I really relate to feeling like there’s another “me” in your head. That’s exactly what it felt like. For me, I’m still overcoming it but my career and what not fell into place after a few months of seeing a good therapist and also meeting other women who had overcome the same type of child abuse I had, because I had hope.
I look back on my teenage years and childhood as literal hell. There are a handful of good times I treasure, and my life now is amazing in every way. I’ve even begun to have faith in a God and an afterlife I had given up on as a child.

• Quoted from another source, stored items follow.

/-- The word of a well-formed instruction decodes to it: its family and its second selector, if any, are read back from
the word, and so are its operands. -/
theorem decode_encode {i : Instr} (h : i.wellFormed = true) : decode (encode i) = i := by
  cases i with
  | cls | ret =>
    rw [encode, decode_of_family (fieldF_wordFXKK ..)]
    simp [decodeFamily0]
  | sys nnn =>
    simp only [Instr.wellFormed, isSysAddress, Bool.and_eq_true, bne_iff_ne] at h
    rw [encode, decode_of_family (fieldF_wordFNNN ..)]
    simp [decodeFamily0, h]
  | jp | call | ldI | jpV0 =>
    rw [encode, decode_of_family (fieldF_wordFNNN ..)]
    simp
  | seImm | sneImm | ldImm | addImm | rnd =>
    rw [encode, decode_of_family (fieldF_wordFXKK ..)]
    simp [regX]
  | seReg | sneReg | drw =>
    rw [encode, decode_of_family (fieldF_wordFXYN ..)]
    simp [regX, regY]
  | ldReg | orReg | andReg | xorReg | addReg | subReg | shr | subnReg | shl =>
    rw [encode, decode_of_family (fieldF_wordFXYN ..)]
    simp [decodeFamily8, regX, regY]
  | skp | sknp =>
    rw [encode, decode_of_family (fieldF_wordFXKK ..)]
    simp [decodeFamilyE, regX]
  | ldVxDt | ldVxK | ldDtVx | ldStVx | addI | ldF | ldB | ldMemVx | ldVxMem =>
    rw [encode, decode_of_family (fieldF_wordFXKK ..)]
    simp [decodeFamilyF, regX]
  | nop w => exact decode_of_isUnmatchedWord h

/-- Settles O1: `decode_encode`. -/
theorem decodeOfEncode : Obligations.DecodeOfEncode := fun _ => decode_encode

/-! ## Encoding a decoded word -/

/-- The instruction is well-formed and `w` is its word. -/
structure IsWordOf (w : Word) (i : Instr) : Prop where
  wellFormed : i.wellFormed = true
  encode_eq : encode i = w

section
variable {w : Word} {f : Nibble}

theorem wordFNNN_of_fields (hf : fieldF w = f) : wordFNNN f (fieldNNN w) = w := by
  rw [← hf, wordFNNN_fields]

theorem wordFXKK_of_fields {kk : Byte} (hf : fieldF w = f) (hk : fieldKK w = kk) :
    wordFXKK f (fieldX w) kk = w := by
  rw [← hf, ← hk, wordFXKK_fields]

theorem wordFXYN_of_fields {n : Nibble} (hf : fieldF w = f) (hn : fieldN w = n) :
    wordFXYN f (fieldX w) (fieldY w) n = w := by
  rw [← hf, ← hn, wordFXYN_fields]

theorem isWordOf_nop (h : isUnmatchedWord w = true) : IsWordOf w (.nop w) := ⟨h, rfl⟩

theorem isWordOf_decodeFamily0 (hf : fieldF w = 0x0#4) : IsWordOf w (decodeFamily0 w) := by
  unfold decodeFamily0
  split_ifs with cls ret
  · exact ⟨rfl, wordFXKK_of_fields hf cls⟩
  · exact ⟨rfl, wordFXKK_of_fields hf ret⟩
  · refine ⟨?_, wordFNNN_of_fields hf⟩
    simp [Instr.wellFormed, isSysAddress, cls, ret]

theorem isWordOf_decodeFamily8 (hf : fieldF w = 0x8#4) : IsWordOf w (decodeFamily8 w) := by
  unfold decodeFamily8
  split
  case h_10 =>
    refine isWordOf_nop ((isUnmatchedWord_iff w).mpr (.inl ⟨hf, ?_⟩))
    simp_all [← BitVec.toNat_inj]
  all_goals
    rename_i hn
    exact ⟨rfl, wordFXYN_of_fields hf (BitVec.toNat_eq_nat.mp hn).2⟩

theorem isWordOf_decodeFamilyE (hf : fieldF w = 0xE#4) : IsWordOf w (decodeFamilyE w) := by
  unfold decodeFamilyE
  split_ifs with skp sknp
  · exact ⟨rfl, wordFXKK_of_fields hf skp⟩
  · exact ⟨rfl, wordFXKK_of_fields hf sknp⟩
  · exact isWordOf_nop ((isUnmatchedWord_iff w).mpr (.inr (.inl ⟨hf, by simp [skp, sknp]⟩)))

theorem isWordOf_decodeFamilyF (hf : fieldF w = 0xF#4) : IsWordOf w (decodeFamilyF w) := by
  unfold decodeFamilyF
  split_ifs
  case neg => exact isWordOf_nop ((isUnmatchedWord_iff w).mpr (.inr (.inr ⟨hf, by simp [*]⟩)))
  all_goals
    rename_i hk
    exact ⟨rfl, wordFXKK_of_fields hf hk⟩

end

/-- Every word is the word of the well-formed instruction it decodes to, family by family: case `h_k` is `decode`'s arm
for family `k - 1`. -/
theorem isWordOf_decode (w : Word) : IsWordOf w (decode w) := by
  unfold decode
  split
  case h_16 =>
    simp only [imp_false] at *
    exact isWordOf_decodeFamilyF (by bv_omega)
  all_goals
    rename_i hf
    replace hf := (BitVec.toNat_eq_nat.mp hf).2
  case h_1 => exact isWordOf_decodeFamily0 hf
  case h_9 => exact isWordOf_decodeFamily8 hf
  case h_15 => exact isWordOf_decodeFamilyE hf
  case h_2 | h_3 | h_11 | h_12 => exact ⟨rfl, wordFNNN_of_fields hf⟩
  case h_4 | h_5 | h_7 | h_8 | h_13 => exact ⟨rfl, wordFXKK_of_fields hf rfl⟩
  case h_6 | h_10 | h_14 => exact ⟨rfl, wordFXYN_of_fields hf rfl⟩

/-- Settles O2: `isWordOf_decode`. -/
theorem encodeOfDecode : Obligations.EncodeOfDecode :=
  fun w => ⟨(isWordOf_decode w).wellFormed, (isWordOf_decode w).encode_eq⟩

/-- Exactly the words that no handler matches decode to a no-op, and it holds the word. -/
theorem decode_eq_nop_iff {w v : Word} : decode w = .nop v ↔ isUnmatchedWord w = true ∧ v = w := by
  refine ⟨fun h => ?_, ?_⟩
  · have word := isWordOf_decode w
    rw [h] at word
    obtain rfl : v = w := word.encode_eq
    exact ⟨word.wellFormed, rfl⟩
  · rintro ⟨h, rfl⟩
    exact decode_of_isUnmatchedWord h

/-! ## The opcode table (R102)

A row's bits under its mask are those of its pattern exactly if the fields that the mask keeps are the pattern's. -/

theorem and_F000_eq_iff {w p : Word} (hp : p &&& 0xF000#16 = p) : w &&& 0xF000#16 = p ↔ fieldF w = fieldF p := by
  rw [and_F000] at hp ⊢
  exact ⟨fun h => by rw [← h, fieldF_wordFNNN], fun h => by rw [h, hp]⟩

theorem and_F0FF_eq_iff {w p : Word} (hp : p &&& 0xF0FF#16 = p) :
    w &&& 0xF0FF#16 = p ↔ fieldF w = fieldF p ∧ fieldKK w = fieldKK p := by
  rw [and_F0FF] at hp ⊢
  refine ⟨fun h => ?_, fun ⟨hf, hk⟩ => by rw [hf, hk, hp]⟩
  rw [← h, fieldF_wordFXKK, fieldKK_wordFXKK]
  exact ⟨rfl, rfl⟩

theorem and_F00F_eq_iff {w p : Word} (hp : p &&& 0xF00F#16 = p) :
    w &&& 0xF00F#16 = p ↔ fieldF w = fieldF p ∧ fieldN w = fieldN p := by
  rw [and_F00F] at hp ⊢
  refine ⟨fun h => ?_, fun ⟨hf, hn⟩ => by rw [hf, hn, hp]⟩
  rw [← h, fieldF_wordFXYN, fieldN_wordFXYN]
  exact ⟨rfl, rfl⟩

section
variable (m : String) (w : Word) {p : Word}

@[simp] theorem selects_F000 (hp : p &&& 0xF000#16 = p) :
    TableRow.selects ⟨m, p, 0xF000#16⟩ w = decide (fieldF w = p.extractLsb' 12 4) :=
  decide_eq_decide.mpr (and_F000_eq_iff hp)

@[simp] theorem selects_F0FF (hp : p &&& 0xF0FF#16 = p) :
    TableRow.selects ⟨m, p, 0xF0FF#16⟩ w = decide (fieldF w = p.extractLsb' 12 4 ∧ fieldKK w = p.extractLsb' 0 8) :=
  decide_eq_decide.mpr (and_F0FF_eq_iff hp)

Hang in there. It’s worth it.
Cecilia
^^ i am, thanks a lot!! the only think that i regret is that i didn’t listen to the voices when whey said my mother was evil but back then i made my self think that what my mother did was her way of love but now i know that the voices where trying to tell me and they where protecting me they where gust telling me the truth no matter how much it hurt i gust denied it and they got angry and started yelling at me.but when i started living with my father i listed to what they said and now i look back at the past at what not to do when i have kids. i don’t blame anyone anymore for my mistakes and that make a big different. I’m also starting to fell love, happiness, and hope
last night was one of those nights where i didnt get a second of sleep and the voices told me my spouse is cheating on me so that pissed me off so now im having a hard time with this cause they are almost always right so its hard to look at her thinking and maybe knowing that she might be messing around …… GOD I HATE THE VOICES IN MY HEAD
i have the same i hear voices in my head saying all these bad things to me and i dont get a minutes peace i think i,m going insane i hate living like this i even get them when i go to bed at nite and i get terrible dreams all the time.
i’ve been hearing voices in my head since i was a child and it seems like they only come out at night and they tell me things that i dont want to hear and the more i try to egnore them the more aggresive they get so i dont know if i should just try to block em out or just let them say what they want and the sad part is they are right on the thing they tell me bit sometime i radther no know about em
I get those. I had it last night after months of nothing. It’s loud, strong, powerful and scary.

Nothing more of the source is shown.